# [Problem requirements]
Search the entries for the word "wrFireDelay". Copy every line that holds it.

# [Data to examine]

-- ==== Sys2Proof/Certificates/Slice0/Obligations.lean ====
section
/-! DEFINITION. The statements for the provers. Each says which rules of spec/ it formalises; one that rests on a choice of the model names its
log entry. -/

open Sys2Proof Sys2Proof.Machine

/-- Fourteen words written out from the encodings decode to their operations (30_encoding.md section 1, R111, R113,
R115). -/
def Obligations.DecodesWordsOfTheTable : Prop :=
  decodeTableWord 48 0x00000000000 = some .nop ∧
  decodeTableWord 48 0x21800000000 = some .rdPeriod ∧
  decodeTableWord 48 0x29800000000 = some .rdFlagRx ∧
  decodeTableWord 48 0x30000000001 = some (.wrCtrl 1#32) ∧
  decodeTableWord 48 0x30800000025 = some (.wrEvent 0x25#32) ∧
  decodeTableWord 48 0x31C80000003 = some (.wrFireDelay 0x80000003#32) ∧
  decodeTableWord 48 0x36C00000001 = some (.wrPidCmd 1#32) ∧
  decodeTableWord 48 0x31800000005 = some (.wrRoPeriod 5#32) ∧
  decodeTableWord 48 0x2A000000000 = some (.busUnmapped false 0x28#6 0#32) ∧
  decodeTableWord 48 0x31D00000007 = some (.busMisaligned true 7#6 1#2 7#32) ∧
  decodeTableWord 16 0b1011111000 = some .rst ∧
  decodeTableWord 16 0b0111111000 = some .zcRise ∧
  decodeTableWord 16 0b0001111000 = some (.btn4Edge false) ∧
  decodeTableWord 16 0b0011111010 = some (.flaginSample 2#3)

/-- Decoding the transaction word of any well-formed bus operation gives the operation back (30_encoding.md section 1,
R111, R113). -/
def Obligations.EncodedTransactionsDecodeBack : Prop :=
  ∀ (i : Instr) (tw : TransWord), wellFormed i = true → encode i = .bus tw → decodeBus tw = i

/-- Every transaction word is the operation the opcode map gives it (R113). -/
def Obligations.DecodeMapIsTotal : Prop :=
  (∀ (w : Bool) (a : BitVec 8) (d : Word), decodeBus (0#1 ++ BitVec.ofBool w ++ a ++ d) = .nop) ∧
  (∀ (w : Bool) (a : BitVec 8) (d : Word), a.extractLsb' 0 2 ≠ 0#2 →
    decodeBus (1#1 ++ BitVec.ofBool w ++ a ++ d) = .busMisaligned w (a.extractLsb' 2 6) (a.extractLsb' 0 2) d) ∧
  (∀ (w : Bool) (a : BitVec 8) (d : Word), a.extractLsb' 0 2 = 0#2 → 0x9C#8 ≤ a →
    decodeBus (1#1 ++ BitVec.ofBool w ++ a ++ d) = .busUnmapped w (a.extractLsb' 2 6) d) ∧
  (∀ (d : Word), ∀ p ∈ ([(0x00#8, .rdCtrl), (0x04#8, .rdStatus), (0x08#8, .rdEvent), (0x0C#8, .rdIrqEn),
      (0x10#8, .rdNow), (0x14#8, .rdLastCross), (0x18#8, .rdPeriod), (0x1C#8, .rdFireDelay),
      (0x20#8, .rdDlyCnt), (0x24#8, .rdGuard), (0x28#8, .rdZcTimeout), (0x2C#8, .rdZcSilence),
      (0x30#8, .rdTemp), (0x34#8, .rdSetpoint), (0x38#8, .rdSpStep), (0x3C#8, .rdSpMin),
      (0x40#8, .rdSpMax), (0x44#8, .rdQ0), (0x48#8, .rdQ1), (0x4C#8, .rdQ2),
      (0x50#8, .rdE1), (0x54#8, .rdE2), (0x58#8, .rdPidOut), (0x5C#8, .rdPidRaw),
      (0x60#8, .rdTs), (0x64#8, .rdTsCnt), (0x68#8, .rdSampleCount), (0x6C#8, .rdPidCmd),
      (0x70#8, .rdDbWindow), (0x74#8, .rdBtnPol), (0x78#8, .rdDbHold0), (0x7C#8, .rdDbHold1),
      (0x80#8, .rdDbHold2), (0x84#8, .rdDbHold3), (0x88#8, .rdDbHold4), (0x8C#8, .rdMotion),
      (0x90#8, .rdStepHalf), (0x94#8, .rdStepCnt), (0x98#8, .rdFlagRx)] : List (BitVec 8 × Instr)),
    decodeBus (1#1 ++ 0#1 ++ p.1 ++ d) = p.2) ∧
  (∀ (d : Word), ∀ p ∈ ([(0x00#8, .wrCtrl d), (0x04#8, .wrRoStatus d), (0x08#8, .wrEvent d),
      (0x0C#8, .wrIrqEn d), (0x10#8, .wrRoNow d), (0x14#8, .wrRoLastCross d),
      (0x18#8, .wrRoPeriod d), (0x1C#8, .wrFireDelay d), (0x20#8, .wrRoDlyCnt d),
      (0x24#8, .wrGuard d), (0x28#8, .wrZcTimeout d), (0x2C#8, .wrRoZcSilence d),
      (0x30#8, .wrTemp d), (0x34#8, .wrSetpoint d), (0x38#8, .wrSpStep d),
      (0x3C#8, .wrSpMin d), (0x40#8, .wrSpMax d), (0x44#8, .wrQ0 d),
      (0x48#8, .wrQ1 d), (0x4C#8, .wrQ2 d), (0x50#8, .wrRoE1 d),
      (0x54#8, .wrRoE2 d), (0x58#8, .wrRoPidOut d), (0x5C#8, .wrRoPidRaw d),
      (0x60#8, .wrTs d), (0x64#8, .wrRoTsCnt d), (0x68#8, .wrRoSampleCount d),
      (0x6C#8, .wrPidCmd d), (0x70#8, .wrDbWindow d), (0x74#8, .wrBtnPol d),
      (0x78#8, .wrRoDbHold0 d), (0x7C#8, .wrRoDbHold1 d), (0x80#8, .wrRoDbHold2 d),
      (0x84#8, .wrRoDbHold3 d), (0x88#8, .wrRoDbHold4 d), (0x8C#8, .wrRoMotion d),
      (0x90#8, .wrStepHalf d), (0x94#8, .wrRoStepCnt d), (0x98#8, .wrRoFlagRx d)] : List (BitVec 8 × Instr)),
    decodeBus (1#1 ++ 1#1 ++ p.1 ++ d) = p.2) ∧
  (∀ a : BitVec 8, a.extractLsb' 0 2 ≠ 0#2 ∨ 0x9C#8 ≤ a ∨ ∃ k < 39, a = BitVec.ofNat 8 (4 * k))
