theorem effect_wrCtrl {u : State} (hr : u.inp.rst = false) (d : Word) :
    effect (.wrCtrl d) u = { u.replied 0 with nxt := ctrlRegs d u.nxt } := by
  have h := exec_wrCtrl d u
  rw [exec_eq_effect, hr] at h
  exact Host.Outcome.next.inj h

/-- The write idles the unit once more after the units have run (R141). -/
theorem ticked_ctrl_zc {i : Inputs} (hr : i.rst = false) (s : State) (d : Word) :
    (ticked (s.given (i.storing 0x00#8 d))).cur.zc = (ctrlRegs d (unitsRun (s.given (i.storing 0x00#8 d))).nxt).zc := by
  have hinp : (unitsRun (s.given (i.storing 0x00#8 d))).inp.rst = false := unitsRun_rst (i := i.storing 0x00#8 d) hr s
  rw [ticked_given (i := i.storing 0x00#8 d) hr, decodeBus_storingCtrl, effect_wrCtrl hinp]
  rfl

theorem ticked_ctrl_resp (s : State) (i : Inputs) (d : Word) :
    (ticked (s.given (i.storing 0x00#8 d))).resp = { rdata := 0, err := false, cause := none } := by
  rw [ticked_given_resp, decodeBus_storingCtrl]
  exact hostWrite_resp (fun u => by cases d.getLsbD 0 <;> rfl) _

/-- Where the units do not see the write, the tick is the silent tick with the write on top. -/
theorem ticked_ctrl_cur {s : State} {i : Inputs} {d : Word} (hr : i.rst = false)
    (h : d.getLsbD 0 = true ∨ s.cur.zc.heatEn = false) :
    (ticked (s.given (i.storing 0x00#8 d))).cur = ctrlRegs d (ticked (s.given i.silent)).cur := by
  have hkill : kill (i.storing 0x00#8 d) = false ∨ s.cur.zc.heatEn = false := by
    refine h.imp_left fun hd => ?_
    show (writesTo (i.storing 0x00#8 d) 0x00#8 && !d.getLsbD 0) = false
    rw [hd, Bool.not_true, Bool.and_false]
  refine ticked_cur_of_op hr (sameUnits_silent ⟨rfl, rfl, rfl, rfl⟩ hkill rfl) (fun u hu => ?_) fun _ _ => rfl
  rw [decodeBus_storingCtrl, effect_wrCtrl hu]
  exact ⟨rfl, rfl⟩

/-! ### The kill -/

/-- A unit that is off keeps its measurements and its enable, and idles the rest (R230). -/
theorem unitsRun_zc_off {s : State} (h : unitOff (beginTick s) = true) :
    (unitsRun s).nxt.zc.period = s.cur.zc.period ∧ (unitsRun s).nxt.zc.lastCross = s.cur.zc.lastCross ∧
    (unitsRun s).nxt.zc.heatEn = s.cur.zc.heatEn ∧ (unitsRun s).nxt.zc.triac = false ∧
    (unitsRun s).nxt.zc.dlyCnt = 0 ∧ (unitsRun s).nxt.zc.haveEdge = false ∧ (unitsRun s).nxt.zc.zcSilence = 0 := by
  rw [unitsRun_zc_of_unitOff h, zcPart_pidSample]
  exact ⟨rfl, rfl, rfl, rfl, rfl, rfl, rfl⟩

/-- A kill on a unit that is disabled and idle has nothing to do. -/
theorem ctrlRegs_of_idle {d : Word} {r : Regs} (hd : d.getLsbD 0 = false) (hen : r.zc.heatEn = false)
    (htriac : r.zc.triac = false) (hdly : r.zc.dlyCnt = 0) (hedge : r.zc.haveEdge = false) (hsil : r.zc.zcSilence = 0) :
    ctrlRegs d r = r := by
  obtain ⟨sys, ⟨heatEn, triac, haveEdge, periodValid, zcPrev, lastCross, period, fireDelay, dlyCnt, guard, zcTimeout,
    zcSilence⟩, pid, db, mot, rx⟩ := r
  obtain rfl := hen
  obtain rfl := htriac
  obtain rfl := hdly
  obtain rfl := hedge
  obtain rfl := hsil
  exact ctrlRegs_of_kill hd _

/-- In a killed tick the units set no event of the zero-cross unit, and the host clears none (R99, R141). -/
theorem TickOf.event_bit_of_killed {s t : State} (ht : TickOf s t) (hr : s.nextInput.rst = false)
    (hkill : Killed s.nextInput) {k : Nat} (hk : k < 5) : t.cur.sys.event.getLsbD k = s.cur.sys.event.getLsbD k := by
  have hoff : ¬UnitOn s.cur s.nextInput := fun ⟨_, _, hon⟩ => hon hkill
  have hnone : ¬EventOccurs s.cur s.nextInput k := by
    rintro (⟨⟨-, hon, -⟩, -⟩ | ⟨b, hb, -⟩ | ⟨⟨-, hon, -⟩, -⟩ | ⟨⟨-, hon, -⟩, -⟩ | ⟨-, h⟩)
    · exact hoff hon
    · omega
    · exact hoff hon
    · exact hoff hon
    · omega
  have hkept : eventKept s.cur s.nextInput k = s.cur.sys.event.getLsbD k := by
    obtain ⟨⟨-, -, hctrl⟩, -⟩ := hkill
    have hw : ¬HostWrites s.nextInput 0x08#8 := fun ⟨_, _, haddr⟩ => absurd (hctrl.symm.trans haddr) (by decide)
    rw [eventKept, decide_eq_false hw, Bool.false_and, Bool.not_false, Bool.and_true]
  rw [Bool.eq_iff_iff, ht.event_bit hr (by omega), hkept, or_iff_right hnone]

/-- A kill on a unit that is disabled leaves every register as the silent tick does. -/
theorem ticked_kill_of_disabled {s : State} {i : Inputs} {d : Word} (hr : i.rst = false) (hd : d.getLsbD 0 = false)
    (hen : s.cur.zc.heatEn = false) :
    (ticked (s.given (i.storing 0x00#8 d))).cur = (ticked (s.given i.silent)).cur := by
  have hoff : unitOff (beginTick (s.given i.silent)) = true := by
    rw [unitOff_eq, decide_eq_true_eq]
    exact ⟨hr, fun ⟨hon, _⟩ => Bool.noConfusion (hen.symm.trans hon)⟩
  have hzc : (ticked (s.given i.silent)).cur.zc = (unitsRun (s.given i.silent)).nxt.zc := by
    rw [ticked_silent_cur hr, mergeEvents]
  obtain ⟨-, -, hkept, htriac, hdly, hedge, hsil⟩ := unitsRun_zc_off hoff
  rw [← hzc] at hkept htriac hdly hedge hsil
  rw [ticked_ctrl_cur hr (.inr hen)]
  exact ctrlRegs_of_idle hd (hkept.trans hen) htriac hdly hedge hsil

# [Exercise output]
  decodeTableWord 48 0x31C80000003 = some (.wrFireDelay 0x80000003#32) ∧
      (0x18#8, .wrRoPeriod d), (0x1C#8, .wrFireDelay d), (0x20#8, .wrRoDlyCnt d),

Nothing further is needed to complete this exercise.